### How to complete this task:
One line at a time, check the entries below for the word "readHeaderBody", and copy each line that has it.

### Dataset entries:

-- ==== Sys2Proof/Machine/Lane.lean ====
section
/-! DEFINITION. The Carrier Lane's two events: an outbound frame start (R3) and an inbound frame arrival (R14), with the events that come
about inside them (R20 to R24, R78, R163). -/

namespace Sys2Proof.Machine

/-! ### Outbound frame start -/

/-- The request fields of a header (R7): the outstanding request while REQUESTING, otherwise kind NONE, the current tag and
target 0. -/
def requestFields (q : Requester) : BitVec 2 × Tag × BitVec 4 :=
  match q.state with
  | .requesting r => (BitVec.ofNat 2 (kindCode r.kind), q.tag, BitVec.ofNat 4 r.target)
  | _ => (0, q.tag, 0)

/-- The answer fields of a header (R8): verdict, answer tag, granted profile and SF of the last-answer record. -/
def answerFields (d : Scheduler) : BitVec 2 × Tag × BitVec 4 × FrameNo :=
  match d.answer with
  | none => (0, 0, 0, 0)
  | some a =>
    match a.verdict with
    | .accept g sf => (1, a.tag, BitVec.ofNat 4 g, sf)
    | .refuse => (2, a.tag, 0, 0)
    | .busy => (3, a.tag, 0, 0)

/-- The fields of the header of the frame that a fill record describes, taken from the carrier's state at its start (section
1.5, R7, R8). -/
def Carrier.headerBits (k : Carrier) (r : FillRecord) : HeaderBits :=
  let q := requestFields k.req
  let a := answerFields k.sched
  { status := BitVec.ofNat 4 (statusCode k.control.state)
    fn := r.fn
    profile := BitVec.ofNat 4 r.profile
    target := q.2.2
    ladderCode := k.ladder.code
    kind := q.1
    reqTag := q.2.1
    verdict := a.1
    ansTag := a.2.1
    granted := a.2.2.1
    sf := a.2.2.2
    firstSeq := r.firstSeq
    dataCount := BitVec.ofNat 10 r.dataCount }

/-- The 14 bytes of the header of the frame that a fill record describes (R9, R191). -/
def Carrier.header (k : Carrier) (r : FillRecord) : List Byte := headerBytes (k.headerBits r)

/-- The carrier after the start of frame `n`: the request timer has counted it, the fill record is gone, the start is counted and
the fill of frame n + 2 requested (R3). -/
def Carrier.started (k : Carrier) (n : FrameNo) : Carrier :=
  { k with
    req := k.req.countStart
    lane :=
      { k.lane with
        outCounter := n
        records := k.lane.records.filter (fun r => decide (r.fn ≠ n))
        framesSent := bump k.lane.framesSent }
    dist := { k.dist with request := some (n + 2) } }

/-- The fill record that a lane holds for a frame (R4). -/
def Lane.recordOf (x : Lane) (n : FrameNo) : Option FillRecord := x.records.find? (fun r => decide (r.fn = n))

/-- A lane hands its modem a header and a fill record (R3 step 3). -/
def State.toModem (s : State) (c : CarrierId) (m : ModemFrame) : State :=
  { s with out := { s.out with modem := s.out.modem.upd c (fun l => l ++ [m]) } }

/-- An outbound frame start of a carrier that is not OFF, in the four steps of R3, once its fills are made. -/
def State.startFrame (s : State) (c : CarrierId) : Answer State :=
  let s := s.beforeStart c
  let k := s.car c
  let n := k.lane.outCounter + 1
  match k.lane.recordOf n with
  | none => .fault .noFillRecord
  | some r =>
    .next ((s.setCar c (k.started n)).toModem c { header := { k with req := k.req.countStart }.header r, record := r })

/-- An outbound frame start (R3): ignored while the carrier is OFF. -/
def State.outboundStart (s : State) (c : CarrierId) : Answer State :=
  if s.pins.resetLow then .next s
  else if (s.car c).control.state = .off then .next s
  else s.startFrame c

/-- OUTBOUND_FRAME_START of carrier `c` (R3). -/
def execOutboundFrameStart (c : CarrierId) (s : State) : Answer State := s.outboundStart c

/-- REQUEST_TIMER_EXPIRY: an outbound start of carrier `c` at which its request timer reaches 0 (R78). Where the next start is no
such start, this event does not come about (notes/assumptions/4.md). -/
def execRequestTimerExpiry (c : CarrierId) (s : State) : Answer State :=
  if (s.car c).req.timerExpires then s.outboundStart c else .next s

/-! ### Inbound frame arrival: the header judged -/

/-- Why a header is bad, under the first failing condition (R12). -/
inductive BadHeader where
  | unlocked
  | checkFailure
  | badStatus
  deriving DecidableEq, Repr

/-- The judgement of an inbound header against a local ladder of length `len`: a good header with its values reduced, or the first
condition that fails (R12, R13). -/
def judgeHeader (len : Nat) (f : InboundFrame) : Except BadHeader RxHeader :=
  match f.lock, f.header with
  | true, some l =>
    if headerCheckGood l then
      match statusOf (readHeaderBody l).status with
      | some st => .ok (reduceHeader len st (readHeaderBody l))
      | none => .error .badStatus
    else .error .checkFailure
  | _, _ => .error .unlocked

/-- The good header of a judgement. -/
def goodOf (j : Except BadHeader RxHeader) : Option RxHeader :=
  match j with
  | .ok h => some h
  | .error _ => none

/-- The lane counts an arrival taken in a state other than OFF: the frame, its bad header under the failing condition, or its
unreadable payload (R11 to R13, R16). -/
def Lane.countArrival (x : Lane) (j : Except BadHeader RxHeader) : Lane :=
  let x := { x with framesReceived := bump x.framesReceived }
  match j with
  | .error .unlocked => { x with unlocked := bump x.unlocked }
  | .error .checkFailure => { x with checkFailures := bump x.checkFailures }
  | .error .badStatus => { x with badStatus := bump x.badStatus }
  | .ok h => if h.unreadable then { x with unreadable := bump x.unreadable } else x

/-! ### Step 1: Carrier State Control -/

/-- The freshness counter after an arrival (R20). -/
def Control.freshen (x : Control) (good : Option RxHeader) : Control :=
  { x with freshness := match good with | some _ => 0 | none => min (x.freshness + 1) Config.freshnessMax }

/-- The carrier in ACQUIRE after an arrival: the ladder code is compared before the status is looked at (R21). -/
def Carrier.hearAcquire (k : Carrier) (good : Option RxHeader) : Carrier :=
  match good with
  | none => { k with control := { k.control with acqCount := 0 } }
  | some h =>
    if h.ladderCode ≠ k.ladder.code then
      { k with control := { k.control with acqCount := 0, ladderMismatches := bump k.control.ladderMismatches } }
    else if h.status = .test then { k with control := { k.control with acqCount := 0 } }
    else if k.control.na ≤ k.control.acqCount + 1 then
      { k with control := { k.control with acquisitions := bump k.control.acquisitions } }.enterRun
    else { k with control := { k.control with acqCount := k.control.acqCount + 1 } }

/-- The carrier in FALLBACK after an arrival: the ladder code is not compared (R24). -/
def Carrier.hearFallback (k : Carrier) (good : Option RxHeader) : Carrier :=
  match good with
  | none => { k with control := { k.control with acqCount := 0 } }
  | some h =>
    if h.status = .test then { k with control := { k.control with acqCount := 0 } }
    else if k.control.na ≤ k.control.acqCount + 1 then
      let k := { k with control := { k.control with recoveries := bump k.control.recoveries } }
      match k.control.recovery with
      | .auto => k.enterRun
      | .latch => { k with control := k.control.enter .hold }
    else { k with control := { k.control with acqCount := k.control.acqCount + 1 } }

/-- The carrier after step 1 of an arrival: freshness first, then the state's own rule (R20, R21, R23, R24). -/
def Carrier.hear (k : Carrier) (good : Option RxHeader) : Carrier :=
  let k := { k with control := k.control.freshen good }
  match k.control.state with
  | .run => if k.control.tf ≤ k.control.freshness then k.enterFallback else k
  | .hold => if k.control.tf ≤ k.control.freshness then k.enterFallback else k
  | .acquire => k.hearAcquire good
  | .fallback => k.hearFallback good
  | .test => k
  | .off => k

/-- Whether a carrier enters FALLBACK at an arrival (R23). -/
def Carrier.fallsBack (k : Carrier) (good : Option RxHeader) : Bool :=
  k.control.state.carries && decide (k.control.tf ≤ (k.control.freshen good).freshness)

/-- Whether an arrival finds a different ladder code in ACQUIRE (R21). -/
def Carrier.ladderDiffers (k : Carrier) (good : Option RxHeader) : Bool :=
  match good with
  | some h => decide (k.control.state = .acquire) && decide (h.ladderCode ≠ k.ladder.code)
  | none => false

/-- Step 1 of an inbound arrival with its latches and contribution signal (R21, R23, R37). -/
def State.hear (s : State) (c : CarrierId) (good : Option RxHeader) : State :=
  let k := s.car c
  (((s.setCar c (k.hear good)).signalIf (k.ladderDiffers good) (.ladderMismatch c)).signalIf (k.fallsBack good)
    (.fallback c)).signalContribution c

/-! ### Steps 2 to 6 -/

/-- The window and the estimator's values as the Requester reads them (R36, R52). -/
def Carrier.view (k : Carrier) : View :=
  { lo := k.rxLow, hi := k.rxHigh, quality := k.est.quality, slope := k.est.slope }

/-- Steps 2 and 3: the estimator, then the Requester with its marks (R42, R67). -/
def Carrier.estimateAndRequest (k : Carrier) (f : InboundFrame) (good : Option RxHeader) : Carrier × Marks :=
  let k := { k with est := k.est.arrival f }
  let m := k.req.arrival k.ladder k.control k.view good
  ({ k with req := m.1 }, m.2)

/-- Step 4: the Scheduler; it reads Nf, which a carrier that is not OFF has (R87 to R89; notes/assumptions/19.md). -/
def Carrier.scheduleStep (k : Carrier) (good : Option RxHeader) : Carrier :=
  { k with
    sched := k.sched.arrival (decide (k.control.state = .run)) (k.lane.nf.getD 0) k.txCeil good }

/-- Step 5: the Test Unit (R152 to R154). -/
def Carrier.testStep (k : Carrier) (f : InboundFrame) (good : Option RxHeader) : Carrier :=
  { k with test := k.test.arrival k.control.state k.ladder good f.slots }

/-! ### Step 7: what the Resequencer receives -/

/-- The items of the slots from position `p`, at most `n` of them, with the number of slots that fail the segment check (R15). -/
def slotItems (readable : Bool) (first : SeqNo) : Nat → Nat → List InboundSlot → List Item × Nat
  | 0, _, _ => ([], 0)
  | _ + 1, _, [] => ([], 0)
  | n + 1, p, sl :: rest =>
    let r := slotItems readable first n (p + 1) rest
    if readable && sl.valid then
      let g := readSegment sl.bytes
      if g.wellFormed then (Item.segment g :: r.1, r.2)
      else (Item.loss (first + BitVec.ofNat 16 p) :: r.1, r.2 + 1)
    else (Item.loss (first + BitVec.ofNat 16 p) :: r.1, r.2)

/-- The slots that the lane walks: those handed over, but none beyond the local ladder's capacity of the payload profile, since slots
beyond it are not read (R184). Where the payload is unreadable the ladder has no capacity to compare. DEDUCED (notes/assumptions/17.md):
the lane leaves out such slots also when a modem hands them over. -/
def readSlots (l : Ladder) (h : RxHeader) (slots : List InboundSlot) : List InboundSlot :=
  if h.unreadable then slots else slots.take (l.at h.profile).capacity

/-- The items of an inbound frame and its segment format errors (R15): nothing for a bad header and for a test frame, otherwise the
slots below the data count and the number of slots. -/
def frameItems (l : Ladder) (good : Option RxHeader) (slots : List InboundSlot) : List Item × Nat :=
  match good with
  | none => ([], 0)
  | some h =>
    if h.isTest then ([], 0) else slotItems (!h.unreadable) h.firstSeq h.dataCount 0 (readSlots l h slots)

/-- Step 7: the lane hands the items over to the Resequencer, behind any that still wait (R14, R135). -/
def Carrier.handOver (k : Carrier) (w : List Item × Nat) : Carrier :=
  { k with
    lane :=
      { k.lane with
        handover := k.lane.handover ++ w.1
        formatErrors := bumpBy k.lane.formatErrors w.2 } }

/-! ### The whole arrival -/

/-- What History Capture observes of an arrival: `old` is the carrier before step 2, `k` the carrier after step 4 (R53, R161). -/
def observationOf (old k : Carrier) (f : InboundFrame) (good : Option RxHeader) (m : Marks) (fell : Bool) : Observation :=
  { fn := good.map RxHeader.fn
    x := f.x
    sample := old.est.penalise f.lock f.x f.b
    est := k.est
    inbound := k.req.inbound
    marks := m
    fallback := fell }

/-- The latches of step 3: MISMATCH and URGENT (R74, R83, R84). -/
def State.signalMarks (s : State) (c : CarrierId) (m : Marks) : State :=
  (s.signalIf m.mismatch (.mismatch c)).signalIf
    (match m.issued with | some r => decide (r.kind = .urgent) | none => false) (.urgent c)

/-- An arrival taken in a state other than OFF, its header judged: the steps of R14 in their order. -/
def State.arrivalSteps (s : State) (c : CarrierId) (f : InboundFrame) (good : Option RxHeader) : State :=
  let fell := (s.car c).fallsBack good
  let s1 := s.hear c good
  let k1 := s1.car c
  let e := k1.estimateAndRequest f good
  let k5 := (e.1.scheduleStep good).testStep f good
  let s5 := (s1.setCar c k5).signalMarks c e.2
  let s6 := s5.capture c (observationOf k1 k5 f good e.2 fell)
  s6.updCar c (fun k => k.handOver (frameItems k.ladder good f.slots))

/-- An inbound frame arrival (R11, R14): discarded and counted in OFF; otherwise counted, judged and handled, after which the
Resequencer takes `taken` of the items that wait before any other event. -/
def State.inbound (s : State) (c : CarrierId) (f : InboundFrame) (taken : Nat) : State :=
  let k := s.car c
  if k.control.state = .off then
    s.setCar c { k with lane := { k.lane with discardedOff := bump k.lane.discardedOff } }
  else
    let j := judgeHeader k.ladder.length f
    ((s.setCar c { k with lane := k.lane.countArrival j }).arrivalSteps c f (goodOf j)).takeItems c taken

/-- An inbound frame arrival as it is taken: after a fill of its carrier that is being carried out is completed (R122). -/
def State.arrive (s : State) (c : CarrierId) (f : InboundFrame) (taken : Nat) : State := (s.completeFillOf c).inbound c f taken

/-- INBOUND_FRAME_ARRIVAL of carrier `c` (R14). -/
def execInboundFrameArrival (c : CarrierId) (f : InboundFrame) (taken : Nat) (s : State) : Answer State :=
  s.unlessHeld (fun s => s.arrive c f taken)

/-- FALLBACK_ENTRY: an inbound arrival at which the freshness counter reaches Tf in RUN or HOLD (R23). Where the arrival given is
no such arrival, this event does not come about (notes/assumptions/4.md). -/
def execFallbackEntry (c : CarrierId) (f : InboundFrame) (taken : Nat) (s : State) : Answer State :=
  s.unlessHeld (fun s =>
    let t := s.arrive c f taken
    if (s.car c).control.state.carries && decide ((t.car c).control.state = .fallback) then t else s)

/-- ACQUISITION: an inbound arrival at which the acquisition count reaches Na in ACQUIRE (R21). -/
def execAcquisition (c : CarrierId) (f : InboundFrame) (taken : Nat) (s : State) : Answer State :=
  s.unlessHeld (fun s =>
    let t := s.arrive c f taken
    if decide ((s.car c).control.state = .acquire) && decide ((t.car c).control.state = .run) then t else s)

/-- RECOVERY: an inbound arrival at which the acquisition count reaches Na in FALLBACK (R24). -/
def execRecovery (c : CarrierId) (f : InboundFrame) (taken : Nat) (s : State) : Answer State :=
  s.unlessHeld (fun s =>
    let t := s.arrive c f taken
    if decide ((s.car c).control.state = .fallback) && (t.car c).control.state.carries then t else s)

/-- CAPTURE_DONE: an inbound arrival at which the post records reach the post count (R163). -/
def execCaptureDone (c : CarrierId) (f : InboundFrame) (taken : Nat) (s : State) : Answer State :=
  s.unlessHeld (fun s =>
    let t := s.arrive c f taken
    if decide (s.history.state ≠ .done) && decide (t.history.state = .done) then t else s)

end Sys2Proof.Machine
end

### Answer to this exercise:
      match statusOf (readHeaderBody l).status with
      | some st => .ok (reduceHeader len st (readHeaderBody l))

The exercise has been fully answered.